We’re going to be a hologram and part of a piece at the Walker.

After the hard work of posing at being ourselves we enjoy the sunset and drink more mescal. Aram and Vinny, the curators, and I talk about a story I’m writing for a possible TV series. I like the way curators enjoy the process of fiction. It seems they would love to get into the realm of fantasy because art is so serious lately.

Eventually, we all get into the swimming pool, and Mario asks me to tell some jokes, and I make a fool of myself again doing my routine about paradoxes: “You know, I had this math professor, Albino Negrete. How can an albino can be Negrete? That’s paradoxical, to say the least. It’s like this Mexican soccer player, Cuauhtémoc Blanco! Cuauhtémoc can not be Blanco!” Neto, the musician, finds that joke funny.
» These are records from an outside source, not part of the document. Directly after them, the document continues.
/-- GBAR (R174): its arrival follows the wave's earlier accesses and its earlier arrivals at the barrier, and a third arrival
holds; it keeps the arrival while it waits, through traps and pre-emption. Its reissue is known by the split, the barrier and
the address. -/
def execGbar (n : BitVec 4) (S : Stall) : State → Host.Outcome State Fault Refusal :=
  issue S (fun _ _ => { ra := .suppress })
    (fun f s =>
      let x := s.wave f.wave
      let bar := (s.gang x.gang).barAt n.toNat s.clk
      match x.keptArrival f n.toNat with
      | some t =>
        if t < bar.phase then .done (s.modWave f.wave (fun x => x.keepArrival f n.toNat none)) else .hold
      | none =>
        if x.garrives n.toNat ≠ 0 || decide (2 ≤ s.gangArrivals f.wave n.toNat) || !(x.accessesDone x.seq) then .hold
        else .quit (((s.modGang x.gang (fun g => g.arriveBar n.toNat x.idx s.clk)).modWave f.wave (fun x =>
          x.keepArrival f n.toNat (some (bar.phase + s.gangArrivals f.wave n.toNat)))).held f))

/-- GARRIVE (R174): it is delivered when the wave's earlier accesses are performed (R149, R155); a third arrival holds. -/
def execGarrive (n : BitVec 4) (S : Stall) : State → Host.Outcome State Fault Refusal :=
  issue S (fun _ _ => { ra := .suppress })
    (fun f s =>
      if 2 ≤ s.gangArrivals f.wave n.toNat then .hold
      else sendFree f s (hopOf f S (.garrive n S) 0 0 0 [] false))

/-- The first GARRIVE on its way that may arrive: its wave, and its place. -/
def State.arrivable (s : State) : Option (Nat × Nat) :=
  s.waves.findSome? (fun e => ((List.range e.2.hops.length).find? (fun i =>
    match e.2.hops[i]? with
    | some h => (match h.op with
      | .garrive _ _ => e.2.ended || e.2.accessesDone h.seq
      | _ => false)
    | none => false)).map (fun i => (e.1, i)))

/-- A GARRIVE on its way arrives, unless its wave has ended. -/
def State.gangArrive (s : State) (w i : Nat) : State :=
  let x := s.wave w
  match x.hops[i]? with
  | some h =>
    (match h.op with
      | .garrive n _ =>
        if x.ended then s.doneHop w h
        else if !(x.accessesDone h.seq) then s
        else (s.modGang x.gang (fun g => g.arriveBar n.toNat x.idx s.clk)).doneHop w h
      | _ => s)
  | none => s

/-- GWAIT (R174). -/
def execGwait (n : BitVec 4) (S : Stall) : State → Host.Outcome State Fault Refusal :=
  issue S (fun _ _ => { ra := .suppress })
    (fun f s => if s.gangArrivals f.wave n.toNat = 0 then .done s else .hold)

/-- WAITC (R175). Whether a wait that holds reads its operand once or at each try the spec does not say: at each try (DESIGN
CHOICE, log 61). -/
def execWaitc (p : BitVec 3) (b : Code) (S : Stall) (lit : Option Word) : State → Host.Outcome State Fault Refusal :=
  issue S (fun f s => { ok := srcOk false b, reads := srcRegs f.split b, paths := [p.toNat],
                        keep := min (s.readSrc f.wave f.split lit b).toNat 63, ra := .suppress })
    (fun f s =>
      if (s.wave f.wave).counter p.toNat ≤ min (s.readSrc f.wave f.split lit b).toNat 63 then .done s else .hold)

/-- FENCE.L (R147). -/
def execFenceL (S : Stall) : State → Host.Outcome State Fault Refusal :=
  issue S (fun _ _ => { ra := .suppress })
    (fun f s => .done (s.modWave f.wave (fun x => { x with fenceSeq := x.seq })))

/-- FENCE.H (R148). -/
def execFenceH (c : BitVec 3) (S : Stall) : State → Host.Outcome State Fault Refusal :=
  issue S (fun _ _ => { ra := .suppress }) (fun f s => sendHeld f s (hopOf f S (.fenceH c S) 0 0 0 [] true))

/-! ### Queues and rings at issue (R178, R181) -/

/-- The registers of an entry of the queue that a handle names, where its header can be read now: 1 otherwise. -/
def State.entryRegs (s : State) (w : Nat) (h : Dword) : Nat :=
  match handleType h, checkVa s (s.space w) .readWrite 1 (handleAddr h) with
  | 3, .ok pa => let q := s.queueHead pa
                 if q.sub = 0 then 2 ^ q.elog / 4 else 1
  | _, _ => 1

/-- A queue's handle and header at issue (R156, R158): the header's place and what it holds. -/
def withQueue (f : Focus) (s : State) (h : Dword) (pop : Bool) (k : Nat → QHead → Res) : Res :=
  let va := handleAddr h
  let bad := fun (sub : Nat) => Res.trap causeQueue (BitVec.ofNat 64 sub)
  if handleType h ≠ 3 then bad 1
  else if va.toNat % 128 ≠ 0 then bad 2
  else withObject f s 1 va (fun pa =>
    let q := s.queueHead pa
    if q.sub = 2 then bad 2
    else if pop && q.watched then bad 3
    else if q.sub = 4 then bad 4
    else k pa q)

/-- QENQ (R178). -/
def execQenq (d a b : Code) (S : Stall) : State → Host.Outcome State Fault Refusal :=
  issue S
    (fun f s => clausePre (fun _ => decide (d.toNat < 8) && hOk a)
      (hRegs a ++ vRegs b (s.entryRegs f.wave (s.readH f.wave a.toNat))) (predRegs f.split d) f s)
    (fun f s =>
      let act := s.active f.wave f.split
      let h := s.readH f.wave a.toNat
      if act = 0 then .done s
      else withQueue f s h false (fun pa q =>
        let r := 2 ^ q.elog / 4
        if !(vOk (s.wave f.wave) b r) then .trap causeIllopnd 0
        else sendHeld f s (hopOf f S (.qenq d a b S) h act pa
          (q.elog :: (Mask.lanes act).map (fun L => s.readVn f.wave r b L)) true)))

/-- QPOP (R178). -/
def execQpop (d a b : Code) (S : Stall) : State → Host.Outcome State Fault Refusal :=
  issue S
    (fun f s => clausePre (fun _ => decide (b.toNat < 8) && hOk a) (hRegs a)
      (predRegs f.split b ++ vRegs d (s.entryRegs f.wave (s.readH f.wave a.toNat))) f s)
    (fun f s =>
      let act := s.active f.wave f.split
      let h := s.readH f.wave a.toNat
      if act = 0 then .done s
      else withQueue f s h true (fun pa q =>
        if !(vOk (s.wave f.wave) d (2 ^ q.elog / 4)) then .trap causeIllopnd 0
        else sendHeld f s (hopOf f S (.qpop d a b S) h act pa [q.elog] true)))

/-- QENQU (R178). -/
def execQenqu (d a b : Code) (S : Stall) : State → Host.Outcome State Fault Refusal :=
  issue S
    (fun f s => { ok := dstOk d && hOk a && decide (b.toNat < 96),
                  reads := hRegs a ++ sRegs b (s.entryRegs f.wave (s.readH f.wave a.toNat)),
                  writes := srcRegs f.split d, ra := .suppress })
    (fun f s =>
      let h := s.readH f.wave a.toNat
      withQueue f s h false (fun pa q =>
        let r := 2 ^ q.elog / 4
        if b.toNat % r ≠ 0 ∨ 96 < b.toNat + r then .trap causeIllopnd 0
        else sendHeld f s (hopOf f S (.qenqu d a b S) h 0 pa
          [q.elog, packElems 32 ((List.range r).map (fun i => (s.readS f.wave (b.toNat + i)).toNat))] true)))

/-- A ring's handle and header at issue (R156, R158). -/
def withRing (f : Focus) (s : State) (h : Dword) (k : Nat → RHead → Res) : Res :=
  let va := handleAddr h
  let bad := fun (sub : Nat) => Res.trap causeRing (BitVec.ofNat 64 sub)
  if handleType h ≠ 2 then bad 1
  else if va.toNat % 128 ≠ 0 then bad 2
  else withObject f s 1 va (fun pa =>
    let r := s.ringHead pa
    if !r.ok then bad 2 else k pa r)

/-- RAWAIT (R181). -/
def execRawait (d a b : Code) (S : Stall) (lit : Option Word) : State → Host.Outcome State Fault Refusal :=
  issue S (fun f _ => { ok := dstOk d && hOk a && pairSrcOk false b, reads := hRegs a ++ pairRegs f.split b,
                        writes := srcRegs f.split d, ra := .suppress })
    (fun f s =>
      let h := s.readH f.wave a.toNat
      let i := (s.readPair f.wave f.split lit b).toNat
      withRing f s h (fun pa r =>
        if i < r.rel ∨ r.resv ≤ i then .trap causeRing 3
        else sendHeld f s (hopOf f S (.rawait d a b S lit) h 0 pa [i] true)))

/-- RARES (R181). -/
def execRares (d a : Code) (S : Stall) : State → Host.Outcome State Fault Refusal :=
  issue S (fun f _ => { ok := pairDstOk d && hOk a, reads := hRegs a, writes := pairRegs f.split d, ra := .suppress })
    (fun f s =>
      let h := s.readH f.wave a.toNat
      withRing f s h (fun pa _ => sendHeld f s (hopOf f S (.rares d a S) h 0 pa [] true)))

/-- RAREL (R181). -/
def execRarel (a b : Code) (S : Stall) (lit : Option Word) : State → Host.Outcome State Fault Refusal :=
  issue S (fun f _ => { ok := hOk a && pairSrcOk false b, reads := hRegs a ++ pairRegs f.split b, ra := .suppress })
    (fun f s =>
      let h := s.readH f.wave a.toNat
      let i := (s.readPair f.wave f.split lit b).toNat
      withRing f s h (fun pa r =>
        if i < r.rel ∨ r.fill < i then .trap causeRing 4
        else sendHeld f s (hopOf f S (.rarel a b S lit) h 0 pa [i] true)))

/-! ### Handles (R157) -/

/-- HMAKE. -/
def execHmake (d a : Code) (t : BitVec 4) (S : Stall) (lit : Option Word) : State → Host.Outcome State Fault Refusal :=
  issue S (fun f _ => { ok := hOk d && pairSrcOk false a, reads := pairRegs f.split a, writes := hRegs d })
    (fun f s => .done (s.writeH f.wave d.toNat (t ++ (s.readPair f.wave f.split lit a).extractLsb' 0 60)))

/-- HREAD. -/
def execHread (d a : Code) (S : Stall) : State → Host.Outcome State Fault Refusal :=
  issue S (fun f _ => { ok := pairDstOk d && hOk a, reads := hRegs a, writes := pairRegs f.split d })
    (fun f s => .done (s.writePair f.wave f.split 1 d (s.readH f.wave a.toNat)))

/-! ### Clause operations at home (R160 to R170) -/

/-- CLOPEN at the key's home slice (R160): the handle, the value for s[B], and the state. -/
def State.openClause (s : State) (key : Word) (asid world q : Nat) : Dword × Word × State :=
  let es := (List.range 64).map (fun i => 64 * keySlice key + i)
  match es.find? (fun e => let c := s.clause e
                           c.live && c.key = key && c.asid = asid && c.world = world) with
  | some e =>
    let c := s.clause e
    if c.refs = 0xFFFFFFFF then (0, 3, s)
    else (clauseHandle e c.gen, 0, s.setClause e { c with refs := c.refs + 1 })
  | none =>
    match es.find? (fun e => !(s.clause e).live) with
    | some e =>
      let gen := (s.clause e).gen
      (clauseHandle e gen, 2, s.setClause e
        { Clause.empty with live := true, key, asid, world, gen, refs := 1, quorum := max q 1 })
    | none => (0, 1, s)

/-- The lanes of a held operation are all in D or J. -/
def Memb.settled (m : Memb) (act : Mask) : Bool := act &&& m.mask &&& (m.arrived ||| m.early) = 0

/-- The slot of the wave for an operation's clause; an empty one where it has none. -/
def Wave.membOf (x : Wave) (h : Dword) : Memb :=
  match x.findMemb h with
  | some j => mapGet Memb.empty x.memb j
  | Option.none => Memb.empty

/-- The answer to a clause operation, with this status and this result, would be a write that MODE refuses (R38). -/
def HomeOp.answerBad (h : HomeOp) (status : Word) (last : Dword) : Bool :=
  match h.op with
  | .clvote d _ _ _ _ _ => dstBad d (Dword.lo last)
  | .clbar d _ _ => dstBad d status
  | .clwait d _ _ => dstBad d status
  | _ => false
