/-- WEIGHT_SET_FILL (R236, R237, R244): a set that is wanted fills, or fails the tiles that wait for it. Subject: cluster,
place among the sets wanted. -/
def execWeightSetFill (s : State) : Host.Outcome State Fault Refusal :=
  let c := s.arg 0
  let cl := s.cluster c
  .next (match cl.wanted[s.arg 1]? with
    | none => s
    | some y =>
      let sp := engineSpace c y.asid y.ttbase y.world
      if s.areaOwned sp y.base y.bytes then s
      else match s.engRead sp y.base y.bytes with
      | .error e =>
        if s.faultWaits c y.asid e then s else
        let (gone, kept) := cl.tiles.partition (fun t => !t.begun && !t.booth.desc.isEmpty && y.isOf t.booth)
        let rows := gone.flatMap (fun t => t.booth.rows)
        let id := match gone with
          | [] => 0
          | t :: _ => s.rowLaunch t.booth
        ((s.modCluster c (fun cl =>
          { cl with tiles := kept, sets := cl.sets.filter (fun z => z.resident || !(z.same y)) })).failRows rows
            (setErr e).1).marketFault sp c id (some e)
      | .ok data =>
        let cl := Cluster.makeRoom { cl with sets := cl.sets.filter (fun z => !(z.same y)) } y.bytes 4096
        if cl.setBytes + y.bytes ≤ 2 ^ 20 then
          s.modCluster c (fun _ => { cl with sets := cl.sets ++ [{ y with resident := true, data, lastUse := s.clk }] })
        else s)

/-! ### The array's slots (R17, R222) -/

/-- The priority of a tile (R243): the most urgent of its rows' waves. -/
def State.tilePrio (s : State) (t : Tile) : Nat :=
  t.booth.rows.foldl (fun n r => min n (s.wave r.wave).csr.prio) 3

/-- Every layer of the tile has run: it waits for no slot. -/
def Tile.done (t : Tile) : Bool := t.begun && t.layer = descLayers t.booth.desc

/-- A tile of the market has work for a slot: a layer to run, or it may begin (R244): its set is resident and fewer than two
tiles are in flight. -/
def Cluster.tileReady (cl : Cluster) (t : Tile) : Bool :=
  !t.granted && !t.booth.desc.isEmpty &&
  (if t.begun then decide (t.layer < descLayers t.booth.desc)
    else (cl.setOf t.booth).isSome && decide ((cl.tiles.filter (fun t => t.begun)).length < 2))

/-- The tiles, by place, that may take a slot: those in flight, and the first that may begin; where some run ahead of a
pre-emption, only those that do (R251). -/
def Cluster.tilesFor (cl : Cluster) : List Nat :=
  let at' := fun (i : Nat) => cl.tiles.getD i (newTile Booth.empty)
  let is := (List.range cl.tiles.length).filter (fun i => cl.tileReady (at' i))
  let rush := is.filter (fun i => (at' i).rush)
  let pool := if rush.isEmpty then is else rush
  pool.filter (fun i => (at' i).begun) ++ (pool.filter (fun i => !(at' i).begun)).take 1
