-- ==== Sys2Proof/Machine/Launch.lean ====
section
/-! DEFINITION. Launch and task scheduling (R261 to R277): launch queues and contexts, records, the dependence table, the
curves, placement, the start and the end of waves and gangs, completion, and the launch of spawned waves (R257). -/

namespace Sys2Proof.Machine

/-! ### LAUNCH (R266) -/

/-- LAUNCH: its operation is carried out at the header's home by QUEUE_HOME_OP. -/
def execLaunch (d a b : Code) (S : Stall) (lit : Option Word) : State → Host.Outcome State Fault Refusal :=
  issue S (fun f _ => { ok := dstOk d && hOk a && pairSrcOk false b, reads := hRegs a ++ pairRegs f.split b,
                        writes := srcRegs f.split d, ra := .suppress })
    (fun f s =>
      let h := s.readH f.wave a.toNat
      let rec' := s.readPair f.wave f.split lit b
      withQueue f s h false (fun pa q =>
        if !q.watched then .trap causeQueue 5
        else if !(canonical rec') then .trap causeProt rec'
        else if rec'.toNat % 128 ≠ 0 then .trap causeMisalign rec'
        else sendHeld f s (hopOf f S (.launch d a b S lit) h 0 pa [rec'.toNat] true)))

/-! ### Launch contexts and queues (R261, R262) -/

/-- Launch context `i`. -/
def State.ctx (s : State) (i : Nat) : Option LaunchCtx := mapGet none s.ctxs i

/-- The space that the distributor's accesses are made in (log 20). -/
def LaunchCtx.space (c : LaunchCtx) : Space :=
  { asid := c.asid, ttbase := c.ttbase, secure := c.world = 1, tlbs := [320] }

/-- LAUNCH_CONTEXT_WRITE (R262): firmware enters a launch context, or removes it. Subject: its number; then HEADER, ASID,
TTBASE, WORLD, PRIV, TRAPVEC, SAVEQ and SAVESIZE, or nothing. -/
def execLaunchContextWrite (s : State) : Host.Outcome State Fault Refusal :=
  let i := s.arg 0
  let a := fun n => s.arg (n + 1)
  let c : LaunchCtx :=
    { header := BitVec.ofNat 64 (a 0), asid := a 1 % 65536, ttbase := BitVec.ofNat 64 (a 2) &&& 0x3FFFFF0000, world := a 3 % 2,
      priv := a 4 % 2 = 1, trapvec := BitVec.ofNat 64 (a 5), saveq := BitVec.ofNat 64 (a 6), savesize := BitVec.ofNat 32 (a 7) }
  .next (if 256 ≤ i ∨ c.trapvec.toNat % 4 ≠ 0 then s
    else { s with ctxs := mapSet none s.ctxs i (if s.nums.length ≤ 1 then none else some c) })

/-- A header of a context's space, where it can be read: its place and what it holds. -/
def State.ctxHead (s : State) (c : LaunchCtx) (va : Dword) : Option (Nat × QHead) :=
  if va.toNat % 128 ≠ 0 then none
  else match checkVa s c.space .readWrite 1 va with
    | .ok pa => if s.badAt pa 128 ∨ s.lineOwned (pa / 128) then none else some (pa, s.queueHead pa)
    | _ => none

/-- The launch contexts whose queue has an entry to pop: number, context, header's place and header. -/
def State.poppable (s : State) : List (Nat × LaunchCtx × Nat × QHead) :=
  s.ctxs.filterMap (fun e => match e.2 with
    | none => none
    | some c =>
      match s.ctxHead c c.header with
      | some (pa, q) => if q.sub = 0 ∧ q.watched ∧ q.stock ≠ 0 then some (e.1, c, pa, q) else none
      | none => none)

/-- The distributor's fault on a page: one record of KIND 2 with REQ 6, or of KIND 3 (R276, R277). -/
def State.distFault (s : State) (c : LaunchCtx) (id : Word) (bad : Bool) (acc : Access) (va : Dword) : State :=
  s.mergeFault 0 c.asid (pageOf va) (engineRec (if bad then 3 else 2) 6 acc c.asid 0 c.world id va)

/-- The first free entry of the dependence table. -/
def State.freeTask (s : State) : Option Nat := (List.range 256).find? (fun t => (s.task t).state = .empty)

/-! ### The launch record (R263 to R265) -/

/-- A field of a task's record. -/
def Task.field (t : Task) (o n : Nat) : Nat := fieldNat t.bytes o n

/-- ENTRY, the grid, WAVES and VREGS of a task. -/
def Task.entryVa (t : Task) : Dword := BitVec.ofNat 64 (t.field 0 8)

def Task.gx (t : Task) : Nat := t.field 0x10 4

def Task.gy (t : Task) : Nat := t.field 0x14 4

def Task.gz (t : Task) : Nat := t.field 0x18 4

def Task.waves (t : Task) : Nat := t.field 0x1C 1

def Task.vregs (t : Task) : Nat := t.field 0x1D 1

/-- DONE: as it stood at the task's entry, where it could be read then. -/
def Task.done (t : Task) : Dword := t.done0.getD (BitVec.ofNat 64 (t.field 0x28 8))

/-- The priority of a task (R265). -/
def Task.prio (t : Task) : Nat := max (t.field 0x21 1) t.qprio

/-- The gangs of a task. -/
def Task.gangs (t : Task) : Nat := t.gx * t.gy * t.gz

/-- The ranges of a record: whether written, BASE, COUNT, the zero bytes. -/
def Task.ranges (t : Task) : List (Bool × Dword × Nat × Nat) :=
  [(false, 0x30), (true, 0x40), (false, 0x50), (true, 0x60)].map (fun (r : Bool × Nat) =>
    (r.1, BitVec.ofNat 64 (t.field r.2 8), t.field (r.2 + 8) 4, t.field (r.2 + 12) 4))

/-- A record's fields are as R263 and R264 ask, but for SAVEQ. -/
def Task.recordOk (t : Task) (c : LaunchCtx) : Bool :=
  let f := t.field
  canonical t.entryVa && t.entryVa.toNat % 4 = 0 && decide (1 ≤ t.gx) && decide (1 ≤ t.gy) && decide (1 ≤ t.gz) &&
  decide (t.gangs ≤ 2 ^ 32) && decide (1 ≤ t.waves) && decide (t.waves ≤ 32) && decide (1 ≤ t.vregs) &&
  decide (t.vregs ≤ 16) && decide (f 0x1E 2 ≤ 3968) && decide (f 0x20 1 ≤ 4) && decide (f 0x21 1 ≤ 3) &&
  decide (f 0x22 1 < 16) && (f 0x20 1 = 4 || f 0x22 1 = 0) && decide (f 0x24 2 ≤ 768) && f 0x26 2 = 0 &&
  f 0x70 16 = 0 && [0, 1, 3].contains (handleType t.done) &&
  t.ranges.all (fun r => r.2.2.2 = 0 &&
    (r.2.2.1 = 0 || (canonical r.2.1 && decide (r.2.1.toNat / 65536 + r.2.2.1 ≤ 2 ^ 48)))) &&
  decide (t.vregs * 8 * ((t.waves + 3) / 4) ≤ 1024) &&
  decide (0x8E00 + 512 * f 0x24 2 + 1024 * f 0x1E 2 ≤ c.savesize.toNat)

/-- A launch fault record, KIND 4 (R297). -/
def launchRec (c : LaunchCtx) (id : Word) (va : Dword) : FaultRec :=
  { kind := 4, req := 6, access := 0, asid := c.asid, cluster := 0, world := c.world, launchid := id, cause := 0, va,
    scope := 0xFF, pages := [] }

/-- A task leaves the table. -/
def State.leaveTable (s : State) (t : Nat) : State := s.modTask t (fun _ => Task.empty)

/-- A task leaves the table, with a launch fault record. -/
def State.dropTask (s : State) (t : Nat) (c : LaunchCtx) (va : Dword) : State :=
  (s.leaveTable t).sendFault (launchRec c (s.task t).launchid va)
A chalkboard in the resort at Puerto Escondido

Everything ends in a beautiful supper in the nice hotel close to the house. We are a family already. We’re confident enough to talk about dreams, politics, gastronomy, and sex.

On the last day, we leave the town feeling nostalgic, knowing that we’ll be part of something special, an art show.

Some months after that trip my sister calls to tell me that Neto was hit by a truck when going home on his motorcycle. He died.

Ernesto Adrian Garcia (aka Neto) in Puerto Escondido

The death of these kinds of people are always paradoxical to me. Those who pursue happiness should always live longer. Neto’s death is like reverse-Darwinism: that guy made evolution better. I never saw him again but, thanks to Mario and that trip to Puerto Escondido, we share space in a virtual universe as holograms. Everybody wants to find eternity, but the only thing we can get is illusion.